Resource Constraints
To effectively utilize HiPerGator, each user must be aware of the resource constraints imposed by both UFRC and our research group. Respecting these constraints is crucial, as it ensures optimal utilization of available resources and helps maintain efficient operations across the labs that share the computing resources.
Quality of Service (QOS) Limits
Each account has two QOS levels: high-priority investment QOS and low-priority burst QOS. The burst QOS allows short-term borrowing of unused resources from other groups. Each user is associated with a scheduler account that determines the available QOS levels, including those from secondary group memberships.
QOS levels determine the available computational resources (CPU cores, memory, maximum run time) and their priority. For detailed information, visit the HiPerGator QOS Limits Documentation.
CPU Cores and Memory (RAM) Resource Limits
CPU cores and RAM are allocated to jobs independently as requested in job scripts. Consider the QOS limits, hardware limitations, and fair usage to ensure efficient and fair resource allocation. HiPerGator’s compute nodes have limited resources (CPU cores, memory, memory bandwidth, network bandwidth, and local storage). Fully consuming one resource can waste others, affecting overall system performance.
When submitting a job, if no resource request is specified, default limits are applied: 1 CPU core, 4GB memory, and 10-minute time limit. Use --mem
for total job memory, --mem-per-cpu
for per-core memory, and --time
for setting appropriate time limits within QOS constraints.
To avoid job pending due to QOS limits, ensure your resource requests are within limits. If a job cannot be satisfied within QOS limits or hardware constraints, the scheduler will return an error.
Use the slurmInfo
command to view a summary of active jobs for a group:
slurmInfo -pu -g groupname
Time Limits
Different sets of hardware configurations have their own time limits.

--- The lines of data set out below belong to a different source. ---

-- ==== Sys2Proof/Laws/Ops.lean ====
section
/-! SUPPORT. One lemma for each shared operation that says what it can do: the stack, the fetch, the operand forms, the flag
computations, the step, and the host's operations. -/

namespace Sys2Proof.Machine

/-! ### Stack (R30) -/

/-- A push that is possible (R152). -/
theorem State.push_of_lt {s : State} (ret : Word) (h : s.sp.val < 16) :
    s.push ret = some { s with stack := s.stack.set s.sp.val ret, sp := ⟨s.sp.val + 1, by omega⟩ } := by
  simp [State.push, h]

/-- A push onto a full stack (R152). -/
theorem State.push_eq_none {s : State} (ret : Word) : s.push ret = none ↔ s.sp.val = 16 := by
  have := s.sp.isLt
  simp only [State.push]
  split <;> simp <;> omega

/-- A pop that is possible (R150). -/
theorem State.pop_of_pos {s : State} (h : 0 < s.sp.val) :
    s.pop = some (s.stack[s.sp.val - 1], { s with sp := ⟨s.sp.val - 1, by omega⟩ }) := by
  simp [State.pop, h]

/-- A pop from an empty stack (R150). -/
theorem State.pop_eq_none {s : State} : s.pop = none ↔ s.sp.val = 0 := by
  simp only [State.pop]
  split <;> simp <;> omega

/-! ### Fetch (R122, R123) -/

theorem State.fetch_of_le {s : State} (h : s.pc.toNat ≤ 0x0FFE) : s.fetch = some s.opcodeAt := by
  simp [State.fetch, State.opcodeAt, Nat.not_lt.2 h]

theorem State.fetch_of_gt {s : State} (h : 0x0FFE < s.pc.toNat) : s.fetch = none := by
  simp [State.fetch, h]

/-- The three outcomes of fetch and decode, in the order of R267. -/
theorem State.fetchInstr_cases (s : State) :
    (0x0FFE < s.pc.toNat ∧ s.fetchInstr = .error (.outOfBounds s.pc)) ∨
      (s.pc.toNat ≤ 0x0FFE ∧ decode s.opcodeAt = none ∧ s.fetchInstr = .error (.unknownOpcode s.opcodeAt s.pc)) ∨
      ∃ i, s.pc.toNat ≤ 0x0FFE ∧ decode s.opcodeAt = some i ∧ s.fetchInstr = .ok i := by
  by_cases h : 0x0FFE < s.pc.toNat
  · exact .inl ⟨h, by simp [State.fetchInstr, State.fetch_of_gt h]⟩
  · have h' := Nat.not_lt.1 h
    cases hd : decode s.opcodeAt with
    | none => exact .inr (.inl ⟨h', rfl, by simp [State.fetchInstr, State.fetch_of_le h', hd]⟩)
    | some i => exact .inr (.inr ⟨i, h', rfl, by simp [State.fetchInstr, State.fetch_of_le h', hd]⟩)

/-- Fetch and decode answer an instruction exactly when `pc` is in range and the bytes there decode to it. -/
theorem State.fetchInstr_eq_ok {s : State} {i : Instr} :
    s.fetchInstr = .ok i ↔ s.pc.toNat ≤ 0x0FFE ∧ decode s.opcodeAt = some i := by
  rcases s.fetchInstr_cases with ⟨h, e⟩ | ⟨h, hd, e⟩ | ⟨j, h, hd, e⟩
  · simp only [e, reduceCtorEq, false_iff]
    omega
  · simp [e, hd]
  · simp [e, hd, h]

/-- The opcode at `pc` depends on `pc` and memory alone. -/
theorem State.opcodeAt_congr {s t : State} (hpc : t.pc = s.pc) (hm : t.mem = s.mem) : t.opcodeAt = s.opcodeAt := by
  simp only [State.opcodeAt, State.readByte, hpc, hm]

/-- Fetch and decode depend on `pc` and memory alone. -/
theorem State.fetchInstr_congr {s t : State} (hpc : t.pc = s.pc) (hm : t.mem = s.mem) : t.fetchInstr = s.fetchInstr := by
  simp only [State.fetchInstr, State.fetch, State.readByte, hpc, hm]

/-! ### Operand forms -/

theorem jumpV0Target_toNat (nnn : Addr) (v0 : Byte) :
    (jumpV0Target Config.jumpV0Mask nnn v0).toNat = nnn.toNat + v0.toNat := by
  have := nnn.isLt
  have := v0.isLt
  simp only [jumpV0Target, Config.jumpV0Mask, BitVec.toNat_add, BitVec.toNat_setWidth, Bool.false_eq_true, if_false]
  omega

/-- The glyph address: the whole byte counts, and the sum fits 12 bits (R202). -/
theorem fontAddr_toNat (x : Byte) : (fontAddr Config.fontDigitMode x).toNat = 0x050 + 5 * x.toNat := by
  have := x.isLt
  simp only [fontAddr, fontDigit, Config.fontDigitMode, Config.fontBase, Config.glyphLen, BitVec.toNat_ofNat]
  omega

/-- The key VX names is that of its low nibble (R242). -/
theorem keyPressed_eq (keys : Word) (x : Byte) :
    keyPressed Config.keyIndexMode keys x = keys.getLsbD (x.toNat % 16) := by
  have : (x &&& 0x0F#8).toNat = x.toNat % 16 := by
    simp [Nat.and_two_pow_sub_one_eq_mod x.toNat 4]
  simp [keyPressed, Config.keyIndexMode, this]

theorem mem_pressedKeys {keys : Word} {k : Nibble} : k ∈ pressedKeys keys ↔ keys.getLsbD k.toNat = true := by
  simp only [pressedKeys, List.mem_map, List.mem_filter, List.mem_range]
  constructor
  · rintro ⟨j, ⟨hj, hb⟩, rfl⟩
    simpa [Nat.mod_eq_of_lt hj] using hb
  · exact fun h => ⟨k.toNat, ⟨k.isLt, h⟩, by simp⟩

theorem pressedKeys_pairwise (keys : Word) : (pressedKeys keys).Pairwise fun j k => j.toNat < k.toNat := by
  rw [pressedKeys, List.pairwise_map]
  refine ((List.pairwise_lt_range (n := 16)).filter _).imp_of_mem fun {j k} hj hk h => ?_
  have hj := List.mem_range.1 (List.mem_filter.1 hj).1
  have hk := List.mem_range.1 (List.mem_filter.1 hk).1
  simpa [Nat.mod_eq_of_lt hj, Nat.mod_eq_of_lt hk] using h

/-- The key FX0A takes: the lowest whose bit is set (R244). -/
theorem pickKey_eq_some {n : Nat} {new : Word} {k : Nibble} :
    pickKey Config.waitKeyPick n new = some k ↔
      new.getLsbD k.toNat = true ∧ ∀ j : Nibble, new.getLsbD j.toNat = true → k.toNat ≤ j.toNat := by
  have hp := pressedKeys_pairwise new
  simp only [pickKey, Config.waitKeyPick]
  simp only [← mem_pressedKeys]
  cases h : pressedKeys new with
  | nil => simp
  | cons a l =>
    rw [h, List.pairwise_cons] at hp
    simp only [List.head?_cons, Option.some.injEq, List.mem_cons, forall_eq_or_imp]
    constructor
    · rintro rfl
      exact ⟨.inl rfl, le_rfl, fun j hj => (hp.1 j hj).le⟩
    · rintro ⟨rfl | hk, hle, -⟩
      · rfl
      · exact absurd (hp.1 k hk) (by omega)

/-- FX0A takes no key exactly when none was newly pressed (R244). -/
theorem pickKey_eq_none {n : Nat} {new : Word} : pickKey Config.waitKeyPick n new = none ↔ new = 0#16 := by
  simp only [pickKey, Config.waitKeyPick, List.head?_eq_none_iff, List.eq_nil_iff_forall_not_mem, mem_pressedKeys]
  constructor
  · intro h
    refine BitVec.eq_of_getLsbD_eq fun j hj => ?_
    have := h (BitVec.ofNat 4 j)
    simpa [Nat.mod_eq_of_lt hj] using this
  · rintro rfl
    simp

/-! ### Flags (R176 to R180, R182) -/

theorem addFlag_eq (x y : Byte) : addFlag x y = (x + y, decide (255 < x.toNat + y.toNat)) := by
  refine Prod.ext (BitVec.eq_of_toNat_eq ?_) rfl
  simp [addFlag, BitVec.toNat_add]

theorem subFlag_eq (x y : Byte) : subFlag x y = (x - y, decide (y.toNat ≤ x.toNat)) := by
  have hx := x.isLt
  have hy := y.isLt
  refine Prod.ext (BitVec.eq_of_toNat_eq ?_) rfl
  simp only [subFlag, BitVec.toNat_ofNat, BitVec.toNat_sub]
  omega

@[simp] theorem flagByte_true : flagByte true = 1#8 := rfl
@[simp] theorem flagByte_false : flagByte false = 0#8 := rfl

/-! ### The two handlers that can fail, and every other (R124, R266) -/

/-- What 2NNN answers (R152). -/
theorem execCall_cases (nnn : Addr) (s : State) :
    (s.sp.val = 16 ∧ execCall nnn s = .fault .stackOverflow) ∨
      ∃ h : s.sp.val < 16, execCall nnn s =
        .next { s with
          pc := nnn.toWord, stack := s.stack.set s.sp.val (s.pc + 2#16), sp := ⟨s.sp.val + 1, by omega⟩ } := by
  by_cases h : s.sp.val < 16
  · exact .inr ⟨h, by rw [execCall, State.push_of_lt _ h]; rfl⟩
  · have h16 : s.sp.val = 16 := by
      have := s.sp.isLt
      omega
    exact .inl ⟨h16, by rw [execCall, (State.push_eq_none _).2 h16]; rfl⟩

/-- What 00EE answers (R150). -/
theorem execRet_cases (s : State) :
    (s.sp.val = 0 ∧ execRet s = .fault .stackUnderflow) ∨
      ∃ h : 0 < s.sp.val, execRet s =
        .next { s with pc := s.stack[s.sp.val - 1], sp := ⟨s.sp.val - 1, by omega⟩ } := by
  by_cases h : 0 < s.sp.val
  · exact .inr ⟨h, by rw [execRet, State.pop_of_pos h]; rfl⟩
  · have h0 : s.sp.val = 0 := by omega
    exact .inl ⟨h0, by rw [execRet, State.pop_eq_none.2 h0]; rfl⟩

/-- A handler answers a next state, or is 2NNN on a full stack, or 00EE on an empty one (R266). -/
theorem exec_outcomes (i : Instr) (s : State) :
    (∃ t, exec i s = .next t) ∨
      ((∃ nnn, i = .call nnn) ∧ s.sp.val = 16 ∧ exec i s = .fault .stackOverflow) ∨
      (i = .ret ∧ s.sp.val = 0 ∧ exec i s = .fault .stackUnderflow) := by
  cases i
  case call nnn =>
    rcases execCall_cases nnn s with ⟨h, e⟩ | ⟨h, e⟩
    · exact .inr (.inl ⟨⟨nnn, rfl⟩, h, e⟩)
    · exact .inl ⟨_, e⟩
  case ret =>
    rcases execRet_cases s with ⟨h, e⟩ | ⟨h, e⟩
    · exact .inr (.inr ⟨rfl, h, e⟩)
    · exact .inl ⟨_, e⟩
  all_goals exact .inl ⟨_, rfl⟩

/-! ### Steps (R120) -/

/-- A RUN step with a decoded instruction is that instruction's handler. -/
theorem step_of_runs {s : State} {i : Instr} (h : s.runs i) : step s = exec i s := by
  simp [step, h.1, State.fetchInstr_eq_ok.2 h.2]

/-- What a step that answers a next state can be: a WAIT_KEY step, or the handler of the instruction at `pc`. -/
theorem step_next_cases {s t : State} (h : step s = .next t) :
    (s.waiting = true ∧ waitKeyStep s = .next t) ∨ ∃ i, s.runs i ∧ exec i s = .next t := by
  cases hw : s.waiting with
  | true => exact .inl ⟨rfl, by simpa [step, hw] using h⟩
  | false =>
    rcases s.fetchInstr_cases with ⟨-, e⟩ | ⟨-, -, e⟩ | ⟨i, hpc, hd, e⟩
    · simp [step, hw, e, raise] at h
    · simp [step, hw, e, raise] at h
    · exact .inr ⟨i, ⟨hw, hpc, hd⟩, by simpa [step, hw, e] using h⟩

/-- What a WAIT_KEY step is (R244): a key newly pressed completes the FX0A with the lowest such key, and otherwise the step
only observes the keypad. -/
theorem waitKeyStep_cases (s : State) :
    (newKeys s.keys s.prevKeys = 0#16 ∧ waitKeyStep s = .next { s with prevKeys := s.keys }) ∨
      ∃ k : Nibble, (newKeys s.keys s.prevKeys).getLsbD k.toNat = true ∧
        (∀ j : Nibble, (newKeys s.keys s.prevKeys).getLsbD j.toNat = true → k.toNat ≤ j.toNat) ∧
        waitKeyStep s =
          .next ({ s with waiting := false, prevKeys := s.keys }.setReg s.waitX k.toByte).advance := by
  cases h : pickKey Config.waitKeyPick s.draws (newKeys s.keys s.prevKeys) with
  | none => exact .inl ⟨pickKey_eq_none.1 h, by simp [waitKeyStep, h]⟩
  | some k =>
    obtain ⟨h1, h2⟩ := pickKey_eq_some.1 h
    exact .inr ⟨k, h1, h2, by
      simp only [waitKeyStep, h]
      simp [drawsAfterPick, Config.waitKeyPick]⟩

/-! ### The host's operations (R15) -/

/-- What `load` answers (R300, R301). -/
theorem load_cases (font : Font) (program : List Byte) (s : State) :
    (3584 < program.length ∧ load font program s = .fault .oversizedProgram) ∨
      (program.length ≤ 3584 ∧ load font program s = .next { State.reset with
        mem := Memory.image 0x050 font.toList ++ Memory.image 0x200 program, draws := s.draws }) := by
  by_cases h : 3584 < program.length
  · exact .inl ⟨h, by simp [load, h, raise]⟩
  · exact .inr ⟨by omega, by simp [load, h]⟩

/-- The memory `load` leaves is in its canonical form. -/
theorem wf_loaded (font : Font) {program : List Byte} (h : program.length ≤ 3584) :
    Memory.wf (Memory.image 0x050 font.toList ++ Memory.image 0x200 program) := by
  have hf : font.toList.length = 80 := by simp
  refine ⟨List.pairwise_append.2 ⟨Memory.pairwise_image _ _, Memory.pairwise_image _ _, fun c hc d hd => ?_⟩,
    fun c hc => ?_⟩
  · have := Memory.mem_image hc
    have := Memory.mem_image hd
    omega
  · simp only [Config.memSize]
    rcases List.mem_append.1 hc with hc | hc
    · have := Memory.mem_image hc
      exact ⟨by omega, this.2.2⟩
    · have := Memory.mem_image hc
      exact ⟨by omega, this.2.2⟩

end Sys2Proof.Machine
end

An example configuration is:
#SBATCH --time=4-00:00:00 # Walltime in hh:mm or d-hh:mm
Compute Partitions
Partitions include hpg-default
, hpg2-compute
, and bigmem
. If no partition is specified for a job, hpg-default
and hpg2-compute
are selected by default.
1.Investment QOS
- Default: 10 minutes
- Maximum: 31 days (744 hours)
2.Burst QOS
- Default: 10 minutes
- Maximum: 4 days (96 hours)
Interactive Work
Partitions for interactive work include hpg-dev
, gpu
, and hpg-ai
.
- Default time limit: 10 minutes
- hpg-dev Maximum: 12 hours
- gpu:
- 12 hours for
srun .... --pty bash -i
sessions - 72 hours for Jupyter sessions in Open OnDemand
- 12 hours for
- hpg-ai:
- 12 hours for
srun .... --pty bash -i
sessions
- 12 hours for
Jupyter
- JupyterHub: Sessions have preset individual limits shown in the menu
- JupyterLab in Open OnDemand: Maximum of 72 hours for the GPU partition, other partitions follow standard limits
GPU/HPG-AI Partitions
- Default: 10 minutes
- Maximum: 14 days
BMI Resources Usage Guideline
As members of Dr. Wu’s research group (ID: 4014, [yonghui.wu]), we share significant computational resources across various labs within our division. Currently, we have:
- CPUs: 2570 units
- GPUs: 300 units
- Memory: 35 TB
To ensure fair and efficient use of these resources, please adhere to the following guidelines:
Resource Registration and Usage
- Prior Registration: Before submitting jobs that exceed the thresholds of 8 CPUs, 1 GPU, or 128 GB of memory for more than 3 hours, ensure to check and register your requirements on the HPG usage table.
- Resource Limits: Do not reserve more than 64 CPUs, 500 GB of memory, or 4 GPUs for any single job without additional coordination.
- Duration of Use: Limit node reservations to no more than 7 days unless additional arrangements are made.
Storage Usage
- Blue Storage: Do not use more than 250 GB.
- Orange Storage: Usage is capped at 1 TB.
- Storage Coordination: Contact Aokun for further coordination if the remaining storage space in either Blue or Orange storage falls below 1 TB.